I also believe the pay lake theory. Anyone unscrupulous enough to sell people chances to fish in what amounts to an aquarium for such outrageous fees is likely to do just about anything, in my book. And that includes buying fish that he knows the person who possesses them has no legal right to sell. THAT IS ILLEGAL by the way. It falls under poaching. The same could be said if these yo-yos work for a pay lake that then sells the fish to their clients. Everybody knows fish that size are no good to eat, so they must be doing something with them. I bet if you were to stake out one or two of the more popular pay lakes around here, you'd see their vehicle again. Just don't act on your own. We need to do this legally and by the book. Remember, we're the good guys!


----------



## shuvlhed1 (Apr 13, 2004)

the license plate I wrote down in lipstick on a receipt is now unreadable - Hey, it was the only thing I could find in the truck that would write. Luckily I live very close and will be keeping an eye on the area even when I am not fishing. I did just leave Dave Brown, law enforcement supervisor for the DNR is SW Ohio a message detailing as much as I could about the situation. I did ask for stepped up patrols in the area. If anyone else would like to give him a call, his # is 937-372-9261. The operator said he was on vacation today, but she did put me to his voicemail. Hopefully this will help.


----------



## shuvlhed1 (Apr 13, 2004)

let me know when you will be there so I can bring your stuff to ya.


----------



## GMR_Guy (Apr 10, 2004)

People like that, make me want to hurl. We do need limits on big flatheads, but I bet it wouldn't stop guys like that. A cellphone might be a god weapon to use when you see him using more than 2 poles. The "paylake mentality" sure is hurting things.


----------



## OhioCatman (Aug 4, 2004)

GMR Guy and GMRKatMan, You guys know where me and Catfish John are most every saturday and sunday. We always have a cell phone and not afraid to use it or pursuasionary actions. Let us know if you see that guy again.


----------



## rockbass (Apr 16, 2004)

This type of thing bugs me too! I am not in your area, but it is not just your area this is happening in. For instance, I have seen 2 guys at Salt Fork Lake 2 times now. they are flattie fishing out of a boat. They each use at least 4 poles. the one uses 5 or 6 at times. They caught a decent flattie the 2 times I saw them there. the bad part is that the one uses open face reels and does not even use them right. he holds it upside down and reels backwards. That just kind of shows you how dumb these people are. The first time I was there and saw them, they were in a tourney. keep in kind the main tourney is for channels. they caught one flattie and then said " we only need 4 more of these and we will win it" Wait a second, 4 more flatties to win in a channel tourney??? must be real smart guys! These kind of people are why I need to get a cell phone. I mean that was at a State Park right by the road and these guys had 9 or 10 poles between them. No Rangers ever went by. I think it is disgusting.  

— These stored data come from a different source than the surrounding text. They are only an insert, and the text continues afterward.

-- ==== Sys2Proof/Machine/Pull.lean ====
section
/-! DEFINITION. The pull of the iterator (42_iterator.md R225 to R228, R231), shared by ITER_NEXT and by the byte-class
rows. -/

namespace Sys2Proof.Machine

open Host

/-- R231: whether `VA + k > 2^VAW - 1`, the sum in the natural numbers. -/
def vaOverflows (k : Nat) (s : State) : Bool := decide (2 ^ s.cfg.arch.vaw - 1 < s.va.toNat + k)

/-- R228: `consume(k)`: CUR and VA advance by the same amount. -/
def consume (k : Nat) (s : State) : State := { s with cur := s.cur + k, va := s.va + BitVec.ofNat 64 k }

/-- R227: the view a pull of `len` bytes yields. -/
def nextView (len : Nat) (s : State) : View := { base := s.cur, len := len, mutBit := s.mutBit }

/-- R227, R228: the pull yields `SOME(view, va)`, both taken before the advance; the host now holds the view. -/
def yieldView (len : Nat) (s : State) : State :=
  { consume len s with views := nextView len s :: s.views, resp := .yielded (nextView len s) s.va }

/-- R226: a failed pull: `EXH <- 1`, `NONE`. -/
def failPull (s : State) : State := { setExhausted s with resp := .nothing }

/-- R225 after its first line, on the text the engine is given. -/
def pullText (text : List Byte) (s : State) : Outcome State Fault Refusal :=
  let len := (measure s.cfg text).total
  if len = 0 then .next (failPull s)
  else if vaOverflows len s then takeFault .vaOverflow s
  else .next (yieldView len s)

/-- R225, first line, after the refusal of R264: with the latch and EXH = 1 the answer is `NONE` (R226). -/
def unlessExhausted (s : State) (run : Outcome State Fault Refusal) : Outcome State Fault Refusal :=
  unlessLatched s (if s.cfg.exhLatch && s.exh then answer .nothing s else run)

/-- The remaining bytes with `lead` for their first bytes; no longer than the slice (20_memory.md R58). -/
def textFrom (lead remaining : List Byte) : List Byte :=
  (lead ++ remaining.drop lead.length).take remaining.length

/-- The pull of an x86 instruction whose first bytes are `lead`: R225 on the remaining bytes that begin so
(assumption log 9). -/
def sweep (lead : List Byte) (s : State) : Outcome State Fault Refusal :=
  unlessExhausted s (withRemaining s fun remaining => pullText (textFrom lead remaining) s)

end Sys2Proof.Machine
end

I am with the guys who say we need to persuade them.


----------



## spiff (Jun 3, 2004)

Rockbass,
That's the great thing about ignorance. It can work at so many levels. Those guys are probably at least as clueless as you think they are. Giving them a yell that you're calling the ranger and will every time you see them will scare the crap out of them or at least make them think it isn't worth it. Violating probation and ending up back in jail due to "fishing" will probably get a laugh out of the other inmates.

I've been one in the past who would just watch it happen and then take my anger and frustration back home. Don't do that anymore. I'm tired of being pissed and frustrated about losers like that. Let them be the ones to worry. It's our resource too. We support laws to protect it because we think it is important, for us and for future us's. I tell 'em what I think and what I'm willing to do... I wasn't raised to hold my tongue when I see wrong but seem to have been living that way. I think it all comes down to fear on my part. Fear that they will get pissed (so what), fear of having to get involved...whether in the legal system or personally with ignorant people. No more. It's mine...the whole damn fishery is mine. I follow the rules, even some that aren't law (like C & R..except for the ones I eat...). I expect others to do the same. If they don't, it's not my problem, it's theirs. Now that I have a digital camera with zoom and a decent cell plan, bad news for them. Say cheezzze, boyz.


----------